Les jeunes résidant dans les quartiers prioritaires de la politique de la ville sont plus souvent au chômage (33 %). Et, à diplôme égal, ils sont exposés à une « pénalité » dans l’accès à l’emploi qui varie selon le diplôme qu’ils possèdent : « de deux points [de taux de chômage supplémentaire] parmi les diplômés d’un bac + 5 et au-delà (11 % contre 9 %) à quatorze points (40 % contre 26 %) parmi les titulaires d’un CAP-BEP », a calculé le Céreq.

Retard salarial pour les femmes

Enfin, les discriminations de genre restent extrêmement saillantes. Les femmes sont, en moyenne, plus diplômées que les hommes (49 % sont diplômées de l’enseignement supérieur contre 39 % des hommes). Or, souligne le Céreq, « en dépit de leur réussite scolaire, elles ne deviennent pas plus souvent cadres que les hommes (18 % contre 19 %), et leurs conditions d’emploi demeurent moins favorables ».

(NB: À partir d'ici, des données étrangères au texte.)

/-- Bytes that are aligned to their number lie in one word of 8 bytes. -/
theorem cutWords_aligned {pa : Nat} {bs : List Byte} (hn : bs.length ∈ [1, 2, 4, 8]) (h : pa % bs.length = 0) :
    ∀ c ∈ cutWords pa bs, 8 * c.1 = pa / 8 * 8 := by
  have one : (pa + bs.length + 7) / 8 - pa / 8 = 1 := by
    simp only [List.mem_cons, List.not_mem_nil, or_false] at hn
    rcases hn with hl | hl | hl | hl <;> rw [hl] at h ⊢ <;> omega
  intro c hc
  rw [cutWords, one] at hc
  obtain ⟨w, hw, rfl⟩ := List.mem_map.1 hc
  obtain rfl : w = pa / 8 := by simpa [rangeFrom] using hw
  exact Nat.mul_comm _ _

theorem Granted.storable {u : State} {a : Acc} {bs : List Byte} (g : Granted s u) (hn : bs.length ∈ [1, 2, 4, 8])
    (aligned : a.pa % bs.length = 0) (room : Roomy s (a.pa / 64) 1) (plain : Plain s a) : Storable u a.pa bs := by
  refine ⟨.of_aligned hn aligned, plain.mem, ?_, fun c hc => ?_, g.recallable room⟩
  · rw [g]
    exact plain.wf
  · rw [cutWords_aligned hn aligned c hc, g]
    exact plain.tail

/-- What a hart's store leaves once the hart has gone on, whatever it has written into a register. -/
theorem storeFrame_of {u v : State} {a : Acc} {n : Nat} {bs : List Byte} (x : Vector Word 32) (g : Granted s u) (hn : bs.length = n)
    (h : Stored a.leaf.ww a.pa bs u v) : StoreFrame s { v with hart := { v.hart with pc := v.hart.pc + 4, x := x } } a n bs := by
  obtain ⟨beside, bytes⟩ := h
  rw [g] at beside bytes
  subst hn
  refine ⟨bytes, ?_, beside.others, beside.scratch, beside.counts, beside.bank, beside.disp, beside.place, beside.time⟩
  obtain ⟨_, y, c, hart⟩ := beside.hart
  exact ⟨x, c, y, by rw [hart]⟩

/-- A scalar store on the hart's own die to memory. -/
theorem scalarStore_ends {va : Word} {n : Nat} {v : Word} {by_ na : Bool} {a : Acc} (hn : n ∈ [1, 2, 4, 8]) (hal : va.toNat % n = 0)
    (hacc : accessOf s va n .store = .ok a) (served : Served s a n s.hart.sr.vclk) (plain : Plain s a) :
    Ends (scalarStore va n v by_ na) (Run.start s) fun t => StoreFrame s t a n (toBytes n v.toNat) ∧ ∀ r, t.hart.reg r = s.hart.reg r := by
  obtain ⟨turn, own, covered, aligned, room, -⟩ := served
  obtain ⟨r1, checks, granted⟩ := M.checkOr_granted va n .store (Run.start s) a hal hacc
  have g : Granted s r1.s := granted
  have length : (toBytes n v.toNat).length = n := toBytes_length _ _
  have storable : Storable r1.s a.pa (toBytes n v.toNat) := g.storable (by rw [length]; exact hn) (by rw [length]; exact aligned) room plain
  have home : a.leaf.home = r1.s.hart.id.did := by rw [g.hart]; exact own
  have cover : M.needCovered r1 = .ok (⟨⟩, r1) := M.needCovered_run (by rw [g.hart, g.uncovered]; exact covered)
  have window : M.needWindow r1.s.hart.id.did 1 r1 = .ok (⟨⟩, r1) := M.needWindow_run (by rw [g.hart, g]; exact plain.window)
  have admits : M.needStore a.leaf.home 1 r1 = .ok (⟨⟩, r1) := by
    rw [M.needStore, M.bind_ok (M.hart_run r1), M.bind_ok window, M.ite_run, if_pos home, cover]
  have puts : Ends (M.putStore a (toBytes n v.toNat) by_ na) r1 (Stored a.leaf.ww a.pa (toBytes n v.toNat) r1.s) := by
    refine .next (M.hart_run r1) ((M.hartNumber_clocks r1).bind fun num r2 h2 => .ite (fun _ => ?_) fun far => absurd home far)
    refine (M.learnAt_clocks _ _ r2).bind fun _ r3 h3 => ?_
    have clocked := clocked_frame.trans h2 h3
    obtain ⟨p, path, hp⟩ := M.scalarPath_run a by_ na r3
    exact .next path ((M.performStore_stores hp clocked.key (storable.of_clocked clocked)).mono fun t h => h.after_clocked clocked)
  refine .next (M.needVs_run turn) (.next checks ?_)
  refine Ends.bind (.next admits puts) fun _ r4 stored => ?_
  refine .next (M.pc_run r4) (.emit ⟨storeFrame_of r4.s.hart.x g length stored, fun r => (stored.1.regs r).trans (by rw [g.hart])⟩)

theorem stores_of {i : Instr} {addr : M s Word} {va : Word} {n : Nat} {by_ na : Bool} {d : Reg} (hn : n ∈ [1, 2, 4, 8])
    (he : exec i s = exec1 s (addr >>= fun va => M.rd d >>= fun v => scalarStore va n v by_ na))
    (ha : addr (Run.start s) = .ok (va, Run.start s)) : Stores s i va n (s.hart.reg d) := fun _ hal hacc served plain =>
  (Ends.next ha (.next (M.rd_run d _) (scalarStore_ends hn hal hacc served plain))).leads he

end Sys2Proof.Machine

namespace Sys2Proof.Proofs

/-- The widths that `ldx` selects (R36). -/
theorem widths_mem {k n : Nat} {signed : Bool} (h : widths[k]? = some (n, signed)) : n ∈ [1, 2, 4, 8] := by
  have all : ∀ p ∈ widths, p.1 ∈ [1, 2, 4, 8] := by decide
  exact all _ (List.mem_of_getElem? h)

theorem ldx_loads (s : State) (d a b : Reg) (na by_ : Bool) (sc : BitVec 2) (wd : BitVec 3) {n : Nat} {signed : Bool}
    (h : widths[wd.toNat]? = some (n, signed)) :
    Loads s (.ldx wd na by_ sc d a b) (s.hart.reg a + s.hart.reg b <<< sc.toNat) n signed d := by
  have width := ldxWidth_of_widths h
  have loads : Loads s (.ldx wd na by_ sc d a b) (s.hart.reg a + s.hart.reg b <<< sc.toNat) (ldxWidth wd).1 (ldxWidth wd).2 d :=
    loads_of (by rw [width]; exact widths_mem h) rfl (sxAddr_run a b sc)
  rwa [width] at loads

/-- Settles O2: each load and each store runs as one part, after the address of its form. -/
theorem loadsAndStoresAccessTheLiveImage : Obligations.LoadsAndStoresAccessTheLiveImage := by
  refine ⟨fun s d a b imm na by_ sc => ?_, fun s d a b imm na by_ sc wd => ?_⟩
  · exact ⟨loads_of (by decide) rfl (smAddr_run a imm), loads_of (by decide) rfl (smAddr_run a imm),
      loads_of (by decide) rfl (smAddr_run a imm), loads_of (by decide) rfl (smAddr_run a imm),
      loads_of (by decide) rfl (smAddr_run a imm), loads_of (by decide) rfl (smAddr_run a imm),
      loads_of (by decide) rfl (smAddr_run a imm), fun wd n signed h => ldx_loads s d a b na by_ sc wd h⟩
  · have width : 2 ^ wd.toNat ∈ [1, 2, 4, 8] := by
      have := wd.isLt
      interval_cases wd.toNat <;> decide
    exact ⟨stores_of (by decide) rfl (smAddr_run a imm), stores_of (by decide) rfl (smAddr_run a imm),
      stores_of (by decide) rfl (smAddr_run a imm), stores_of (by decide) rfl (smAddr_run a imm),
      stores_of width rfl (sxAddr_run a b sc)⟩

end Sys2Proof.Proofs
end

section
/-!
PROOFS. The scalar atomics (R94, R95).
-/

open Sys2Proof Sys2Proof.Machine Sys2Proof.Claim

namespace Sys2Proof.Machine

variable {s0 s : State}

theorem slicePath_bySlice (a : Acc) : (M.slicePath a).BySlice := by
  rw [M.slicePath]
  split
  · exact ⟨rfl, .inl rfl⟩
  · exact ⟨rfl, .inr rfl⟩

/-- What is seen of memory are bytes of the live image without poison. -/
theorem seen_memory {a : Acc} {n : Nat} {bs : List Byte} (hmem : isHostMem a.pa = true) (hseen : seen s a n = some bs) :
    s.firstPoison a.pa n = none ∧ s.liveBytes a.pa n a.leaf.ww = bs := by
  rw [seen, if_neg (regionOf_hostMem hmem).1] at hseen
  split at hseen
  · cases hseen
  · rename_i hpoison
    exact ⟨by simpa using hpoison, Option.some.inj hseen⟩

theorem InLine.liveBytes {pa n : Nat} (h : InLine pa n) (ww : Bool) : s.liveBytes pa n ww = ((s.liveLine (pa / 64) ww).drop (pa % 64)).take n := by
  have pos : n ≠ 0 := Nat.ne_of_gt h.1
  simp only [State.liveBytes, if_neg pos, h.lines, List.flatMap_singleton]

theorem InLine.liveBytes_length {pa n : Nat} (h : InLine pa n) (ww : Bool) : (s.liveBytes pa n ww).length = n := by
  have fits := h.2
  rw [h.liveBytes, List.length_take, List.length_drop, liveLine_length]
  omega

/-- The bytes that are seen of memory lie over it already. -/
theorem overlaid_seen {a : Acc} {n : Nat} {bs : List Byte} (hline : InLine a.pa n) (hmem : isHostMem a.pa = true)
    (hseen : seen s a n = some bs) : overlaid (liveByte s a.leaf.ww) a.pa bs = liveByte s a.leaf.ww := by
  have bytes := (seen_memory hmem hseen).2
  have length := bytes ▸ hline.liveBytes_length (s := s) a.leaf.ww
  rw [hline.liveBytes] at bytes
  have fits := hline.2
  funext q
  rw [overlaid]
  split
  · rename_i inside
    have at_ : a.pa % 64 + (q - a.pa) = q % 64 := by omega
    have line : q / 64 = a.pa / 64 := by omega
    rw [← bytes, liveByte, line, List.getD_eq_getElem?_getD, List.getElem?_take_of_lt (by omega), List.getElem?_drop, at_,
      List.getD_eq_getElem?_getD]
  · rfl

/-- The bytes of the word after an atomic. -/
def atomicBytes (op n : Nat) (bs : List Byte) (b d : Nat) : List Byte :=
  match atomicNew op n (ofBytes bs) b d with
  | some v => toBytes n v
  | none => bs

/-- An atomic on memory answers what is seen there. -/
theorem M.atomicHome_ends {a : Acc} {op n b d k : Nat} {num : Option (Nat × BitVec 16)} {bs : List Byte} {r : Run s0}
    (hn : n ∈ [1, 2, 4, 8]) (aligned : a.pa % n = 0) (hk : r.s.hart.key = k) (hmem : isHostMem a.pa = true) (hwf : r.s.cells.wf = true)
    (htail : r.s.tailAt (a.pa / 8 * 8) = none) (hroom : Recallable r.s (a.pa / 64)) (hseen : seen r.s a n = some bs) : ∃ r' : Run s0,
      M.atomicHome a.pa op n b d (M.slicePath a) a.leaf.ww (some k) num r = .ok (some (ofBytes bs), r')
      ∧ Stored a.leaf.ww a.pa (atomicBytes op n bs b d) r.s r'.s := by
  have hline : InLine a.pa n := .of_aligned hn aligned
  obtain ⟨r1, reads, opened, slice⟩ := M.readHome_seen hline (slicePath_host a) hroom hseen
  have tail : r1.s.tailAt (a.pa / 8 * 8) = none := (opened.beside.tailAt _).trans htail
  cases hnew : atomicNew op n (ofBytes bs) b d with
  | none =>
    refine ⟨r1, ?_, opened.beside, fun q => ?_⟩
    · simp only [M.atomicHome, M.bind_run, reads, M.st_run, tail, hnew, M.pure_run]
    · rw [atomicBytes, hnew, overlaid_seen hline hmem hseen, opened.liveByte]
  | some v =>
    have length : (toBytes n v).length = n := toBytes_length _ _
    have storable : Storable r1.s a.pa (toBytes n v) := by
      refine ⟨by rwa [length], hmem, by rw [opened.same]; exact hwf, fun c hc => ?_, .inr (slice (regionOf_hostMem hmem).1 (slicePath_bySlice a))⟩
      rw [cutWords_aligned (by rwa [length]) (by rwa [length]) c hc, tail]
    obtain ⟨_, r2, stores, stored⟩ := M.performStore_stores (p := M.slicePath a) (ww := a.leaf.ww) (num := num) (slicePath_host a)
      (opened.beside.key.trans hk) storable
    refine ⟨r2, ?_, ?_⟩
    · simp only [M.atomicHome, M.bind_run, reads, M.st_run, tail, hnew, stores, M.pure_run]
    · rw [atomicBytes, hnew]
      exact stored.after_opened opened

theorem M.needDrained_run {r : Run s0} (h : r.s.inFlight r.s.hart.id.did (clkAt r.s.hart.sr.vclk r.s.hart.id.did) = none) :
    M.needDrained r = .ok (⟨⟩, r) := by
  simp only [M.needDrained, M.bind_run, M.hart_run, M.st_run, h, M.pure_run]

theorem M.needSc_run {sc : Bool} {r : Run s0} (h : sc = true → r.s.scFlying = none) : M.needSc sc r = .ok (⟨⟩, r) := by
  cases sc with
  | false => rfl
  | true => simp only [M.needSc, M.bind_run, M.st_run, h rfl, if_true, M.pure_run]

theorem Clocked.seen {u : State} {a : Acc} (h : Clocked s u) (hmem : isHostMem a.pa = true) (n : Nat) : seen u a n = seen s a n := by
  have poison : u.firstPoison a.pa n = s.firstPoison a.pa n := by
    simp only [State.firstPoison, State.livePoison, State.arrayPoison, State.weightLost, State.macroAt, h.img, h.bank]
  have bytes : u.liveBytes a.pa n a.leaf.ww = s.liveBytes a.pa n a.leaf.ww := by simp only [State.liveBytes, h.liveLine]
  simp only [Claim.seen, if_neg (regionOf_hostMem hmem).1, poison, bytes]

/-- A register written before the hart goes on. -/
theorem wrote_state (v : State) (d : Reg) (w : Word) : Upd.apply (Upd.apply v (.reg d w)) (.pc ((Upd.apply v (.reg d w)).hart.pc + 4))
    = { v with hart := { v.hart with pc := v.hart.pc + 4, x := (withReg v d w).hart.x } } := by
  by_cases hd : d = 0
  · subst hd
    rfl
  · simp only [Upd.apply, withReg, if_neg hd]

/-- What the registers hold after a write depends on what they held before alone. -/
theorem withReg_reg {v : State} (h : ∀ q, v.hart.reg q = s.hart.reg q) (d : Reg) (w : Word) (q : Reg) :
    (withReg v d w).hart.reg q = (withReg s d w).hart.reg q := by
  by_cases hq : q = d
  · subst hq
    exact (reg_read v q w).trans (reg_read s q w).symm
  · exact (reg_read_other v d q w hq).trans ((h q).trans (reg_read_other s d q w hq).symm)

theorem atomicBytes_length {op n b d : Nat} {bs : List Byte} (h : bs.length = n) : (atomicBytes op n bs b d).length = n := by
  rw [atomicBytes]
  split
  · exact toBytes_length _ _
  · exact h

/-- An atomic on the hart's own die to memory, once it has passed the checks. -/
theorem atomicGranted_ends {op n : Nat} {sc : Bool} {d b : Reg} {va : Word} {acc : Acc} {bs : List Byte} {r : Run s} (g : Granted s r.s)
    (hn : n ∈ [1, 2, 4, 8]) (served : Served s acc n (carried s sc)) (plain : Plain s acc) (flying : sc = true → s.scFlying = none)
    (drained : s.inFlight s.hart.id.did (clkAt s.hart.sr.vclk s.hart.id.did) = none) (hseen : seen s acc n = some bs) :
    Ends (atomicGranted op n sc d b va acc) r fun t =>
      StoreFrame s t acc n (atomicBytes op n bs (s.hart.reg b).toNat (s.hart.reg d).toNat)
      ∧ ∀ q, t.hart.reg q = (withReg s d (extended n true (ofBytes bs))).hart.reg q := by
  obtain ⟨-, own, covered, aligned, room, -⟩ := served
  have home : acc.leaf.home = r.s.hart.id.did := by rw [g.hart]; exact own
  have drain : M.needDrained r = .ok (⟨⟩, r) := M.needDrained_run (by rw [g]; exact drained)
  have order : M.needSc sc r = .ok (⟨⟩, r) := M.needSc_run (by rw [g]; exact flying)
  have window : M.needWindow r.s.hart.id.did 1 r = .ok (⟨⟩, r) := M.needWindow_run (by rw [g]; exact plain.window)
  have cover : M.needCoveredBy (M.scClock sc r.s.hart.sr.vclk r.s) r = .ok (⟨⟩, r) := M.needCoveredBy_run (by rw [g]; exact covered)
  have memory : regionOf acc.pa ≠ .device := (regionOf_hostMem plain.mem).1
  obtain ⟨clean, bytes⟩ := seen_memory plain.mem ((g.seen acc n).trans hseen)
  have length : bs.length = n := bytes ▸ (InLine.of_aligned hn aligned).liveBytes_length acc.leaf.ww
  refine .next (M.hart_run r) (.next drain (.next order (.next window (.next (M.rd_run b r) (.next (M.rd_run d r) (.read ?_))))))
  refine .ite (fun _ => ?_) fun far => absurd home far
  refine .next cover (.read (.ite (fun bad => ?_) fun _ => ?_))
  · simp [clean] at bad
  refine (M.hartNumber_clocks r).bind fun num r2 h2 => (M.learnAt_clocks _ _ r2).bind fun _ r3 h3 => ?_
  have clocked : Clocked r.s r3.s := clocked_frame.trans h2 h3
  obtain ⟨r4, run, stored⟩ := M.atomicHome_ends (op := op) (b := (r.s.hart.reg b).toNat) (d := (r.s.hart.reg d).toNat)
    (num := some (r.s.hart.id.did, num)) hn aligned clocked.key plain.mem (by rw [clocked.cells, g]; exact plain.wf)
    (by rw [clocked.tailAt, g]; exact plain.tail) (clocked.recallable (g.recallable room))
    ((clocked.seen plain.mem n).trans ((g.seen acc n).trans hseen))
  refine .next run (.read ((M.noteSc_clocks sc _ r4).bind fun _ r5 h5 => (M.mergeDie_clocks r5).bind fun _ r6 h6 => ?_))
  have all : Stored acc.leaf.ww acc.pa (atomicBytes op n bs (s.hart.reg b).toNat (s.hart.reg d).toNat) r.s r6.s := by
    rw [← g.hart]
    exact .after_clocked clocked ((stored.then_clocked h5).then_clocked h6)
  refine .next (M.setReg_run d _ r6) (.next (M.pc_run _) (.emit ?_))
  rw [Run.emit_s, wrote_state]
  exact ⟨storeFrame_of _ g (atomicBytes_length length) all, fun q => withReg_reg (fun q => (all.1.regs q).trans (by rw [g.hart])) d _ q⟩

En 2016, le salaire médian des femmes s’élevait à 1 450 euros, au lieu de 1 500 euros pour les hommes. Débutant dès l’embauche, cet écart s’est peu réduit au fil des trois ans, montre l’enquête. En 2013, le premier revenu mensuel des hommes était de 1 350 euros, contre seulement 1 270 euros pour les femmes.

Pour les diplômés de grandes écoles, l’écart reste même de 200 euros par mois entre 2013 et 2016, même si les hommes (2 400 euros par mois en 2016) et les femmes (2 200 euros) ont vu parallèlement leurs revenus mensuels progresser de 300 euros sur la période. Pour les diplômés de master, l’écart – également de 200 euros en 2013 au détriment des femmes –, se creuse même en trois ans : les hommes atteignent 2 000 euros de revenu mensuel (+ 300 euros en trois ans), et les femmes 1 730 euros (+ 230 euros en trois ans). Même pour les diplômés les plus demandés sur le marché de l’emploi, les carrières divergent dès le début.